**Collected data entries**
....
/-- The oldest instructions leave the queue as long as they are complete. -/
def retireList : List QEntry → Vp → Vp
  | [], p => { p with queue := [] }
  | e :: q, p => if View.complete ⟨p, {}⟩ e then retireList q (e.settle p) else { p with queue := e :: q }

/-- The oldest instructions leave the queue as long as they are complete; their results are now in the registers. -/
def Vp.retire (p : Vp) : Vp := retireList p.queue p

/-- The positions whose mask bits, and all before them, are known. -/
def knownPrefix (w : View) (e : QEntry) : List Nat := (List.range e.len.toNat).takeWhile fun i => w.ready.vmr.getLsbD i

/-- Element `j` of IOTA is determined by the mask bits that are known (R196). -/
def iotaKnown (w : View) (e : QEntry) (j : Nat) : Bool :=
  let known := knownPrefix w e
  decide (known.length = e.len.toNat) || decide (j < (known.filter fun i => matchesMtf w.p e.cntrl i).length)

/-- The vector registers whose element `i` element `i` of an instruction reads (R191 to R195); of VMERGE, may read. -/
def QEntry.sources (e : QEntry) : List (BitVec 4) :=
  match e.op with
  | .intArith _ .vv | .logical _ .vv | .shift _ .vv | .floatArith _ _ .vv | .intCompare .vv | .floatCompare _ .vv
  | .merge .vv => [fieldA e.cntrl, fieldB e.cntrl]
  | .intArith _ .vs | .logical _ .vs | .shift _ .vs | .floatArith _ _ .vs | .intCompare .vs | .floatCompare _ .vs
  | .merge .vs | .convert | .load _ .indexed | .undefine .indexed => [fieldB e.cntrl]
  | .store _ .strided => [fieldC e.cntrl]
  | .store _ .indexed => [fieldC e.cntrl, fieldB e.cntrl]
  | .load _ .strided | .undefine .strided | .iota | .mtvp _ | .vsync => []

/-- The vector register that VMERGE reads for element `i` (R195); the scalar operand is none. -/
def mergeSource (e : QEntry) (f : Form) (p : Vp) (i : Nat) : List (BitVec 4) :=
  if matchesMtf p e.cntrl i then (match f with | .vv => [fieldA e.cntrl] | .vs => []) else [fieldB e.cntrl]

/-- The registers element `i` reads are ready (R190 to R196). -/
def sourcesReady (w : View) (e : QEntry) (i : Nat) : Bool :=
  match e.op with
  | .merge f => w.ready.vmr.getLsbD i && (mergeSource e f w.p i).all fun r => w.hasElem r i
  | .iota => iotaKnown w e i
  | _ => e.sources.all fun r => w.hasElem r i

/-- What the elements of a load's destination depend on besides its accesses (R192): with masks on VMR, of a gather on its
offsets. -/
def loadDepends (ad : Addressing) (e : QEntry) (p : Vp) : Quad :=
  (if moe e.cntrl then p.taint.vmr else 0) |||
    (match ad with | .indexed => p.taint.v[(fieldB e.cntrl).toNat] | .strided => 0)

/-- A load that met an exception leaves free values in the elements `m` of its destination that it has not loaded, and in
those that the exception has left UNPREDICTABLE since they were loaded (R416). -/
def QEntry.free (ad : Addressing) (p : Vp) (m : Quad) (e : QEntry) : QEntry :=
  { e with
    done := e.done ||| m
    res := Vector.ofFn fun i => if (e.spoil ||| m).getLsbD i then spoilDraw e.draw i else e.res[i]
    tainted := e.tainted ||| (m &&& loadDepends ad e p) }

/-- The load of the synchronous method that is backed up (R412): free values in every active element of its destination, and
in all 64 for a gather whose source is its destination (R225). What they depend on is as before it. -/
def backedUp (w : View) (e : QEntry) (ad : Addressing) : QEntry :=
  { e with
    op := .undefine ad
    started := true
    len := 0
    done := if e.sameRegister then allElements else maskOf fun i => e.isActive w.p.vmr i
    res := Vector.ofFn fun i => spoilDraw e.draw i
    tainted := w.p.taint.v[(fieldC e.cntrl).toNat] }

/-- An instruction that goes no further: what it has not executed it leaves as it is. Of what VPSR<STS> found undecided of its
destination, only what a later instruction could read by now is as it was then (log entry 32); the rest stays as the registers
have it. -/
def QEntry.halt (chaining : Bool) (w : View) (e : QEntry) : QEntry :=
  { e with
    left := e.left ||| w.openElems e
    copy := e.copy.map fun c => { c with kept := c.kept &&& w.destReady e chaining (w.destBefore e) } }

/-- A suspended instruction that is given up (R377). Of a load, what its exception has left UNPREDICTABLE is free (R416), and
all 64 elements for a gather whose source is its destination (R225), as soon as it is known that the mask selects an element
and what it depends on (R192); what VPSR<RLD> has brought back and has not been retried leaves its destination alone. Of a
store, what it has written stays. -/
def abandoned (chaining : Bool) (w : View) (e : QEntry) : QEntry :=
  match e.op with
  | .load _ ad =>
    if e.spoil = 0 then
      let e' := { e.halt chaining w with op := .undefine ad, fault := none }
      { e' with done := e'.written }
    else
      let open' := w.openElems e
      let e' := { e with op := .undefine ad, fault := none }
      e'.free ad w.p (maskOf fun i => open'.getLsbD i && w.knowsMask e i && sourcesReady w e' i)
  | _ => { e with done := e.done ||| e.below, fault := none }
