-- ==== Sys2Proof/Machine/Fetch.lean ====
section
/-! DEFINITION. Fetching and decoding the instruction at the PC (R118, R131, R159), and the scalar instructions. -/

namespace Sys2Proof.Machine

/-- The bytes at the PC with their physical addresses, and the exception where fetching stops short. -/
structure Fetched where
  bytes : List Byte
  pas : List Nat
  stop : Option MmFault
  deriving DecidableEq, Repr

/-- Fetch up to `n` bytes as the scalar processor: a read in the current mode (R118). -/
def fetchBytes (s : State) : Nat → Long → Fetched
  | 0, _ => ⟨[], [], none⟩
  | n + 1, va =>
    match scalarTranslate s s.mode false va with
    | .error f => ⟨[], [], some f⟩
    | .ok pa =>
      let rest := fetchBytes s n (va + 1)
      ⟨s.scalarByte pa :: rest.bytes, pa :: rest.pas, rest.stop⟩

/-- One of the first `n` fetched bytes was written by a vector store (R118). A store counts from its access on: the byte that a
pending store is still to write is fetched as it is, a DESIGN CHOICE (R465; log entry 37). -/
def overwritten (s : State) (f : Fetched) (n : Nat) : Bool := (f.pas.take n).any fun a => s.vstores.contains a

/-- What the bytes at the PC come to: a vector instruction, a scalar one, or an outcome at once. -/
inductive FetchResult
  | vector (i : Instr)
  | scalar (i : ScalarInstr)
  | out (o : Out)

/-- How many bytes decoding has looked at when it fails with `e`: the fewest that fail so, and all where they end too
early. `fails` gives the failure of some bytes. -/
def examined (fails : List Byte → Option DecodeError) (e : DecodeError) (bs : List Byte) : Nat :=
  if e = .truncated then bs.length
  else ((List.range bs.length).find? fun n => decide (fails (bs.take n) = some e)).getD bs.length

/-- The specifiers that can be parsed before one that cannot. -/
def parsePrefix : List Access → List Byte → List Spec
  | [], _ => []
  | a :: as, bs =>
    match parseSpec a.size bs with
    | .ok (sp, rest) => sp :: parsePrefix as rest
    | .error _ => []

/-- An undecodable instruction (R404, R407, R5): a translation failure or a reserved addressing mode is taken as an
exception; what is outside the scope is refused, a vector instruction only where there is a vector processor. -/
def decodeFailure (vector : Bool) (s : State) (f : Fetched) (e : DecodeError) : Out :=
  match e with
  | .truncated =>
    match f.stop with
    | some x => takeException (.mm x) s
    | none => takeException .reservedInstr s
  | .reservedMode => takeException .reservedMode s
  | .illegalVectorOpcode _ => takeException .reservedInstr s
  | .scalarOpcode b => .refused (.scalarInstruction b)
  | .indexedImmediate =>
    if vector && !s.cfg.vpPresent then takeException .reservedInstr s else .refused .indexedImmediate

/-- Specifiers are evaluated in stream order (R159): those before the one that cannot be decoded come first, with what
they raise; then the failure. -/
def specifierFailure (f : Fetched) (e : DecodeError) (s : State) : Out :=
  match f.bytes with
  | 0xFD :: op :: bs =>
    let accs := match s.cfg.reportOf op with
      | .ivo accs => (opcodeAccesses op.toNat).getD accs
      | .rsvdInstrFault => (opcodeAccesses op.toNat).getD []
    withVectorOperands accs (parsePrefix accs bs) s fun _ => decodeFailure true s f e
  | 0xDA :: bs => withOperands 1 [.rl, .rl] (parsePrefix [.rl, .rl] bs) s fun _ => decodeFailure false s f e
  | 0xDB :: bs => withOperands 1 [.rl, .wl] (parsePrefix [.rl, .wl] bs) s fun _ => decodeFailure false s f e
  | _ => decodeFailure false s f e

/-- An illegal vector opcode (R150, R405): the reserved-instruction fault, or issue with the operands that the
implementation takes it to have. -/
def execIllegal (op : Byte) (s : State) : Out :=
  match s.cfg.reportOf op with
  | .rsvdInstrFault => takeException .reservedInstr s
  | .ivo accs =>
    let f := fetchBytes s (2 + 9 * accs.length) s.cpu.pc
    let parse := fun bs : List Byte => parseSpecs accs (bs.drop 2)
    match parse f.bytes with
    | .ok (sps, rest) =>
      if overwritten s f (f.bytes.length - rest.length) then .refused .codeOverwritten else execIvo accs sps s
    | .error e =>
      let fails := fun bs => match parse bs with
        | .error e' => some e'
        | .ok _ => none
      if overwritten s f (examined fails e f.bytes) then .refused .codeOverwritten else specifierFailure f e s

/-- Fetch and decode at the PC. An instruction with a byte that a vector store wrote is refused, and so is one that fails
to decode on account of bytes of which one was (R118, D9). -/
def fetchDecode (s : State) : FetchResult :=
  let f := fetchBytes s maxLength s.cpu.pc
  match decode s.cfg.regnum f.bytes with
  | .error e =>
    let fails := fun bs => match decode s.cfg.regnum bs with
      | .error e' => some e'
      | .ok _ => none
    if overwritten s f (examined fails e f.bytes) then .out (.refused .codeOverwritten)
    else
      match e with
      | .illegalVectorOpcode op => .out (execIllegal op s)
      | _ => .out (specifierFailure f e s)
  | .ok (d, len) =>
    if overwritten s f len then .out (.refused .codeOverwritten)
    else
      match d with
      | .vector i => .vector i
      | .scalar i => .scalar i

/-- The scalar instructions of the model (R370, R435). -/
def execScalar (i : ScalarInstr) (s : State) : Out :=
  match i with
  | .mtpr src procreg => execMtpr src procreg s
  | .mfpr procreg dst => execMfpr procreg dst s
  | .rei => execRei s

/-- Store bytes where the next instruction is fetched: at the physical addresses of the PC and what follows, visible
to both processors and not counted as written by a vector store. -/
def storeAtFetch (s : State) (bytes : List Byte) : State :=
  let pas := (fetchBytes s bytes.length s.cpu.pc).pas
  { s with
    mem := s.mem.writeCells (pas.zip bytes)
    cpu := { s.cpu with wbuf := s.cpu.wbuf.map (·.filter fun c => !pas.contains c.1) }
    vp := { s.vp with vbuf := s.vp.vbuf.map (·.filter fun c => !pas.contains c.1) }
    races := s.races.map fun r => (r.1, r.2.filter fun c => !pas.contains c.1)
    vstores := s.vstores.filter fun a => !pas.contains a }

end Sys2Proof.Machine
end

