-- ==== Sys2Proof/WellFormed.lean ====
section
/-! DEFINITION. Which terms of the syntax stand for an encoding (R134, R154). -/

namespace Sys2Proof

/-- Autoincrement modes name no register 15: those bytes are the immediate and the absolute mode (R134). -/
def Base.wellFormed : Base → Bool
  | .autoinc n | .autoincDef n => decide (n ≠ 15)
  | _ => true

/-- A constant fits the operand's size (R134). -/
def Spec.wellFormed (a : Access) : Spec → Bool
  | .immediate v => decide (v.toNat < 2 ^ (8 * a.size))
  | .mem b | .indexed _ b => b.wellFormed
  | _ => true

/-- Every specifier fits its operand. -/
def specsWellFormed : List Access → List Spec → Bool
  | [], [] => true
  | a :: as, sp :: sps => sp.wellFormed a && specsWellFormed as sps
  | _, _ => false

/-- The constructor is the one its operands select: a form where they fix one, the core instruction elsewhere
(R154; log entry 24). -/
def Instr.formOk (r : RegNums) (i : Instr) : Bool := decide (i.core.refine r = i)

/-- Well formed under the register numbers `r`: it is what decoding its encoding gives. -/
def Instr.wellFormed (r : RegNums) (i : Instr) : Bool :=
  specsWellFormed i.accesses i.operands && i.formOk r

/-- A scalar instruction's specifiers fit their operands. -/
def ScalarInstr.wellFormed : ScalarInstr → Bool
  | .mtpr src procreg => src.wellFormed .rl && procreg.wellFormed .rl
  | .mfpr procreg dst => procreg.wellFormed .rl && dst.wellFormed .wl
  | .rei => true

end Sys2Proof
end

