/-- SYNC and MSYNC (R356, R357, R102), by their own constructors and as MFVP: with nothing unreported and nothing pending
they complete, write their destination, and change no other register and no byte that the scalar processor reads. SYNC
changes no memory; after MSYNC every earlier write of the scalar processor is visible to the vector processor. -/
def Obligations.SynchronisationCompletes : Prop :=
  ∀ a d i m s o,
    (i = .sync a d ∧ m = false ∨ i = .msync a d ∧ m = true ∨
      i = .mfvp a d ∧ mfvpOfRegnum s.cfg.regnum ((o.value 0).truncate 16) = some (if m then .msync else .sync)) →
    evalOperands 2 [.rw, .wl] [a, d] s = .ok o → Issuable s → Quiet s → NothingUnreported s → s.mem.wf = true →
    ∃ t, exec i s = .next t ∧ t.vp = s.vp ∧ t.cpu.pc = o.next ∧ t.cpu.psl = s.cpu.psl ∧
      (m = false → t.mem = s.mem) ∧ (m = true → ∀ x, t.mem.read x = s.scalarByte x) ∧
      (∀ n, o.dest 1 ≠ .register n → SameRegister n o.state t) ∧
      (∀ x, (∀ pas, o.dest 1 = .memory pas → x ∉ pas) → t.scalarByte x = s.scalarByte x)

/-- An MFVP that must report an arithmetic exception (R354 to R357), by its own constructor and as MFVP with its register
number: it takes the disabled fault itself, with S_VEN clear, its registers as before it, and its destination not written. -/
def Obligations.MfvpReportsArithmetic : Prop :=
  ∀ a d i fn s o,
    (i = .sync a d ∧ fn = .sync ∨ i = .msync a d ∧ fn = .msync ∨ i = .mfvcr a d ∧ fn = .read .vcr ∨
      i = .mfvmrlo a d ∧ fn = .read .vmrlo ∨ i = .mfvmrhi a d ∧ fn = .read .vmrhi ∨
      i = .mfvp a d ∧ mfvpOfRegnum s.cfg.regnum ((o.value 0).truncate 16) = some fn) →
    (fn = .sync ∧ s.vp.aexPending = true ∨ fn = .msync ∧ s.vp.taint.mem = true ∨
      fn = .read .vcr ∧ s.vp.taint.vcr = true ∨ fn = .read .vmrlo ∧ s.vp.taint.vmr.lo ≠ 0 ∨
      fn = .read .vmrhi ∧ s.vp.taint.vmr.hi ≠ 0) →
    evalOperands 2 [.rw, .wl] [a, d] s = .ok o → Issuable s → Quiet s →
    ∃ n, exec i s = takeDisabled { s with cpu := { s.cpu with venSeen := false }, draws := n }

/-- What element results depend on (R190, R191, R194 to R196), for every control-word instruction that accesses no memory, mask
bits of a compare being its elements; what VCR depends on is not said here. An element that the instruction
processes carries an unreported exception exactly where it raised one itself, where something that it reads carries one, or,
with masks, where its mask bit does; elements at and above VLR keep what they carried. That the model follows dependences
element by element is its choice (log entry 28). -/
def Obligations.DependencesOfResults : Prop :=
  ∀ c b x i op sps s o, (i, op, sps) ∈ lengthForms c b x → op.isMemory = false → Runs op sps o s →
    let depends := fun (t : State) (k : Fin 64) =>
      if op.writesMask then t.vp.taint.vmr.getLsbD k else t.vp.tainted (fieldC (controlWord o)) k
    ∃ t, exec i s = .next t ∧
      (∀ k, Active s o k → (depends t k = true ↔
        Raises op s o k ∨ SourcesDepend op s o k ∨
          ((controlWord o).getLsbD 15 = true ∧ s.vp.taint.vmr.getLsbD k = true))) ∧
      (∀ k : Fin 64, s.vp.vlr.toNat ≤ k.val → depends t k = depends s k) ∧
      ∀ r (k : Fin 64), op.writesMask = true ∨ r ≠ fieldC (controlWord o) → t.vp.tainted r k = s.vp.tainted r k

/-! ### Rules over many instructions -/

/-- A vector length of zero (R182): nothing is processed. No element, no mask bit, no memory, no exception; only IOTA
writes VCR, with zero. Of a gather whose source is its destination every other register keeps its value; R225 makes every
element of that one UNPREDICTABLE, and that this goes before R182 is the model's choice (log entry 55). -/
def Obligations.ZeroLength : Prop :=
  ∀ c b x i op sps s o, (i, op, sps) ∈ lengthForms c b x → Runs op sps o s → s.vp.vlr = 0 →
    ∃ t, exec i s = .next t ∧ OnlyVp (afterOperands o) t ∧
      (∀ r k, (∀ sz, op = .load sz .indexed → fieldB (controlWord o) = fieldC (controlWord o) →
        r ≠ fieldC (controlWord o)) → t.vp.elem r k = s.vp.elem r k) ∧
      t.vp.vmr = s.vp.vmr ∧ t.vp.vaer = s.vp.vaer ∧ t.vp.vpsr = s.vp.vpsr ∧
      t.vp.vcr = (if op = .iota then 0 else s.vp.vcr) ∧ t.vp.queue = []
....
From the data above, output only the lines between the line containing "known (R196). -/" and the line containing "decide (known.length = e.len.toNat)", inclusive, exactly as written.

**Answer box**
/-- Element `j` of IOTA is determined by the mask bits that are known (R196). -/
def iotaKnown (w : View) (e : QEntry) (j : Nat) : Bool :=
  let known := knownPrefix w e
  decide (known.length = e.len.toNat) || decide (j < (known.filter fun i => matchesMtf w.p e.cntrl i).length)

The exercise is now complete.